This sixteen page adventure presents 24 rooms in a two floor haunted house. If you liked the Dwimmermount chess players then this adventure is for you. Otherwise, it’s just a collection of what not to do in an adventure.

For [reasons] you are entering an abandoned manor home. You know the deal, tired old generic you were hired or you need a place to stay or it feels evil shit. You approach. There are front doors. You try to enter them but you cannot, in any way, open them. Then, as you turn to leave, the doors open with a creeeeaaakkkk. Welcome to this adventure, where the tropes are done childishly and the adventure is a railroad.

You are not adventuring here. You are EXPERIENCING this. Because it’s a railroad. It’s all telegraphed through a series of simplistic vignettes that tell you how to feel and what to think instead of showing you. There is the front door thing, it not opening until you turn your back on it after trying. Because a front door opening on itself with a creak is c00L! No mention of the doors, windows, roof, or anything else. YOU WILL DO AS THE DESIGNER INSTRUCTS YOU!! You want free will? You want to explore? You want some player agency? Fuuuuucccckck you! “A portcullis blocks the way up until the party has explored at least 5 rooms on the Ground Floor (in total)” It’s clear what is meant to happen. There’s no mention of the windows or roof or balconies or alfresco areas as entry points because that’s not how the adventure is meant to be experienced. I can, perhaps, get behind this. If this were some story game and not D&D. Write the fucking thing for a story game if you want to fucking story game. This is a shitty fucking D&D adventure. “Once the heroes enter the basement, the door slams shut and a noxious green gas begins to fill the room” Yes, I am fucking aware that this has happened in many an adventure. And it was bad then and its bad now. There have always been designers doing these shitty things. 

And the prose. It is almost purple, and not for lack of trying. I suspect that if it could be it would “The looming black space behind the entryway stares menacingly at you, inviting you into its abode.”  Ug, ok, so, second person.

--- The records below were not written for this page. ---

-- ==== Sys2Proof/Machine/Tsupix.lean ====
section
/-! DEFINITION. The Tsupix opcodes, TCALL's push, and the instructions that enter bytecode mode (R328 to R334, R339, R343,
R344, R347). -/

namespace Sys2Proof.Machine

/-! ### Moves and constants -/

/-- NOP. -/
def execTsupixNop (s : State) : Out := .next (s.onBytecode {} fun _ _ s => s.bcNext)

/-- MOVE. -/
def execTsupixMove (b a : BitVec 8) (s : State) : Out :=
  .next (s.onBytecode { regs := [a.toNat, b.toNat] } fun core _ s =>
    s.loadReg b.toNat fun v s => s.putReg core a.toNat v)

/-- LOADK. -/
def execTsupixLoadk (k : BitVec 16) (a : BitVec 8) (s : State) : Out :=
  .next (s.onBytecode { regs := [a.toNat], const := some k.toNat } fun core d s =>
    s.crestLoad (d.pool + toWord (8 * k.toNat)) 8 fun v s => s.putReg core a.toNat (toWord v))

/-- LOADI. -/
def execTsupixLoadi (k : BitVec 16) (a : BitVec 8) (s : State) : Out :=
  .next (s.onBytecode { regs := [a.toNat] } fun core _ s => s.putReg core a.toNat (immS k <<< 1))

/-- DROP. -/
def execTsupixDrop (a : BitVec 8) (s : State) : Out :=
  .next (s.onBytecode { regs := [a.toNat] } fun core _ s => s.putReg core a.toNat txNone)

/-! ### Attributes, items and globals (R338) -/

/-- An instruction that reads through its inline cache. -/
def State.icRead (s : State) (x : BcNames) (op a b c : Nat) (ic : BitVec 16) : State :=
  s.onBytecode { x with ic := some ic.toNat } fun core d s =>
    let ea := d.ictab + toWord (16 * ic.toNat)
    s.icGuard op b c ea fun hit s =>
      match hit with
      | .place va => s.crestLoad va 8 fun v s => s.putReg core a (toWord v)
      | .value v => s.putReg core a v
      | _ => s.guardExit ea 0

/-- An instruction that writes f[a] through its inline cache: a counted write of the slot, item or datum. -/
def State.icWrite (s : State) (x : BcNames) (op a b c : Nat) (ic : BitVec 16) : State :=
  s.onBytecode { x with ic := some ic.toNat } fun core d s =>
    let ea := d.ictab + toWord (16 * ic.toNat)
    s.icGuard op b c ea fun hit s =>
      match hit with
      | .place va => s.loadReg a fun v s => s.commit core { writes := [(va, v, false)] } State.bcNext
      | _ => s.guardExit ea 0

/-- GETGLOBAL. -/
def execTsupixGetglobal (a x y : BitVec 8) (i : BitVec 16) (s : State) : Out :=
  .next (s.icRead { regs := [a.toNat], const := some (x.toNat + 256 * y.toNat) } 0x05 a.toNat x.toNat y.toNat i)

/-- SETGLOBAL. -/
def execTsupixSetglobal (a x y : BitVec 8) (i : BitVec 16) (s : State) : Out :=
  .next (s.icWrite { regs := [a.toNat], const := some (x.toNat + 256 * y.toNat) } 0x06 a.toNat x.toNat y.toNat i)

/-- GETATTR. -/
def execTsupixGetattr (a x y : BitVec 8) (i : BitVec 16) (s : State) : Out :=
  .next (s.icRead { regs := [a.toNat, x.toNat], const := some y.toNat } 0x07 a.toNat x.toNat y.toNat i)

/-- SETATTR. -/
def execTsupixSetattr (a x y : BitVec 8) (i : BitVec 16) (s : State) : Out :=
  .next (s.icWrite { regs := [a.toNat, x.toNat], const := some y.toNat } 0x08 a.toNat x.toNat y.toNat i)

/-- GETITEM. -/
def execTsupixGetitem (a x y : BitVec 8) (i : BitVec 16) (s : State) : Out :=
  .next (s.icRead { regs := [a.toNat, x.toNat, y.toNat] } 0x09 a.toNat x.toNat y.toNat i)

/-- SETITEM. -/
def execTsupixSetitem (a x y : BitVec 8) (i : BitVec 16) (s : State) : Out :=
  .next (s.icWrite { regs := [a.toNat, x.toNat, y.toNat] } 0x0A a.toNat x.toNat y.toNat i)

/-! ### Arithmetic and comparison -/

/-- Two small integers to a value; anything else, and no result, leaves by GUARD (R326, R328). -/
def State.bcBinary (s : State) (a b c : BitVec 8) (f : Word → Word → Option Word) : State :=
  s.onBytecode { regs := [a.toNat, b.toNat, c.toNat] } fun core _ s =>
    s.loadReg b.toNat fun x s => s.loadReg c.toNat fun y s =>
      match f x y with
      | some v => s.putReg core a.toNat v
      | none => s.guardExit 0 0

/-- A small-integer result that fits. -/
def fitted (v : Int) : Option Word := if smallFits v then some (smallWord v) else none

/-- Two small integers to one. -/
def smallOp (f : Int → Int → Option Int) (x y : Word) : Option Word :=
  if isSmall x && isSmall y then (f (smallVal x) (smallVal y)).bind fitted else none

/-- Two small integers to a Boolean. -/
def smallCmp (f : Int → Int → Bool) (x y : Word) : Option Word :=
  if isSmall x && isSmall y then some (txBool (f (smallVal x) (smallVal y))) else none

/-- ADD. -/
def execTsupixAdd (c b a : BitVec 8) (s : State) : Out := .next (s.bcBinary a b c (smallOp fun x y => some (x + y)))
/-- SUB. -/
def execTsupixSub (c b a : BitVec 8) (s : State) : Out := .next (s.bcBinary a b c (smallOp fun x y => some (x - y)))
/-- MUL. -/
def execTsupixMul (c b a : BitVec 8) (s : State) : Out := .next (s.bcBinary a b c (smallOp fun x y => some (x * y)))
/-- FLOORDIV. -/
def execTsupixFloordiv (c b a : BitVec 8) (s : State) : Out :=
  .next (s.bcBinary a b c (smallOp fun x y => if y = 0 then none else some (Int.fdiv x y)))
/-- MOD: the result takes the sign of the divisor or is 0. -/
def execTsupixMod (c b a : BitVec 8) (s : State) : Out :=
  .next (s.bcBinary a b c (smallOp fun x y => if y = 0 then none else some (x - y * Int.fdiv x y)))
/-- LT. -/
def execTsupixLt (c b a : BitVec 8) (s : State) : Out := .next (s.bcBinary a b c (smallCmp fun x y => decide (x < y)))
/-- LE. -/
def execTsupixLe (c b a : BitVec 8) (s : State) : Out := .next (s.bcBinary a b c (smallCmp fun x y => decide (x ≤ y)))
/-- EQ: both small integers, or both immediates. -/
def execTsupixEq (c b a : BitVec 8) (s : State) : Out :=
  .next (s.bcBinary a b c fun x y =>
    if (isSmall x && isSmall y) || (isImmediate x && isImmediate y) then some (txBool (x = y)) else none)

/-- TRUEDIV has no fast path: its operands are checked and it leaves by GUARD (R328). -/
def execTsupixTruediv (c b a : BitVec 8) (s : State) : Out :=
  .next (s.onBytecode { regs := [a.toNat, b.toNat, c.toNat] } fun _ _ s => s.guardExit 0 0)
/-- MATMUL has no fast path. -/
def execTsupixMatmul (c b a : BitVec 8) (s : State) : Out :=
  .next (s.onBytecode { regs := [a.toNat, b.toNat, c.toNat] } fun _ _ s => s.guardExit 0 0)

/-- One operand to a value, or GUARD. -/
def State.bcUnary (s : State) (a b : BitVec 8) (f : Word → Option Word) : State :=
  s.onBytecode { regs := [a.toNat, b.toNat] } fun core _ s => s.loadReg b.toNat fun x s =>
    match f x with
    | some v => s.putReg core a.toNat v
    | none => s.guardExit 0 0

/-- NEG. -/
def execTsupixNeg (b a : BitVec 8) (s : State) : Out :=
  .next (s.bcUnary a b fun x => if isSmall x then fitted (-smallVal x) else none)
/-- NOT. -/
def execTsupixNot (b a : BitVec 8) (s : State) : Out :=
  .next (s.bcUnary a b fun x => (truth x).map fun t => txBool (!t))

/-! ### Jumps and loops (R329) -/

/-- JMP. -/
def execTsupixJmp (j : BitVec 24) (s : State) : Out :=
  .next (let off := j.signExtend 64
    s.onBytecode { jump := some off } fun _ _ s => s.bcJump (s.c.bpc + off))

/-- A conditional jump on the truth of f[a]. -/
def State.bcBranch (s : State) (k : BitVec 16) (a : BitVec 8) (on : Bool) : State :=
  s.onBytecode { regs := [a.toNat], jump := some (immS k) } fun _ _ s => s.loadReg a.toNat fun v s =>
    match truth v with
    | none => s.guardExit 0 0
    | some t => if t = on then s.bcJump (s.c.bpc + immS k) else s.bcNext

Never good. It tells you what to think instead of showing you, with that menacing word. And the room descriptions aren’t even god at all. It’s just barely a description, at all, with nothing evocative about them and sometimes the read-aloud telling you what to feel. It’s fucking weird. 

The map is super simplistic. You can go right or left, down a hallway, with rooms hanging off of it. Oh, I guess you can dgo up one set of spiral stairs to the second floor. Where you can go right or left with rooms hanging off the hallway. And the kitchen is on the second floor?

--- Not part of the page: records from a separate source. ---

-- ==== Sys2Proof/Machine/Step.lean ====
section
/-! DEFINITION. One step of the part, and placing an instruction where the next step fetches it. -/

namespace Sys2Proof.Machine

/-- One step: the agenda's next choice, else what the part does by itself. -/
noncomputable def step (s : State) : Host.Outcome State Fault Refusal :=
  match s.agenda with
  | c :: rest => { s with agenda := rest }.act c
  | [] => s.proceed

/-- The state with an instruction placed where the next step fetches it: at the pc of the context that issues next, or for a
bytecode instruction at its pc with the crest context in bytecode mode there and a code descriptor behind it. -/
def State.withFetchWord (s : State) (nbits w : Nat) : State :=
  let a := s.nextIssuer.getD s.cur
  let pc := (s.ctx a).pc
  let s := (s.letIssue a).putCode a pc (toBytes 12 (w % 2 ^ nbits))
  if isCrest a && isBytecodeWord nbits w then
    (s.putDesc a (pc + 0x1000) pc).modCtx a fun c =>
      { (c.setXn 19 pc).setXn 20 (pc + 0x1000) with bytecode := true }
  else s

end Sys2Proof.Machine
end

Whatever. I mentioned the chess players. I don’t mean to keep crapping on it, but it was an iconic moment in the OSR. This thing has, I don’t know, eight chess player rooms? Meaning that there’s a hologram in the room that you watch and essentially has no impact on the adventure. There is the (required) ghostly dining room. If you do nothing they do not interact with you, or have anything to do with the  adventure, just floating around. If you do then the host screams at you “You should not be here! Leave this place!” and then everyone disappears. Or, perhaps, if that’s too much interactivity for you: “A ghostly apparition is stirring an ectoplasmic load of dirty

clothes. She fades once the party attempts to interact or they enter the room.” This is not horror. 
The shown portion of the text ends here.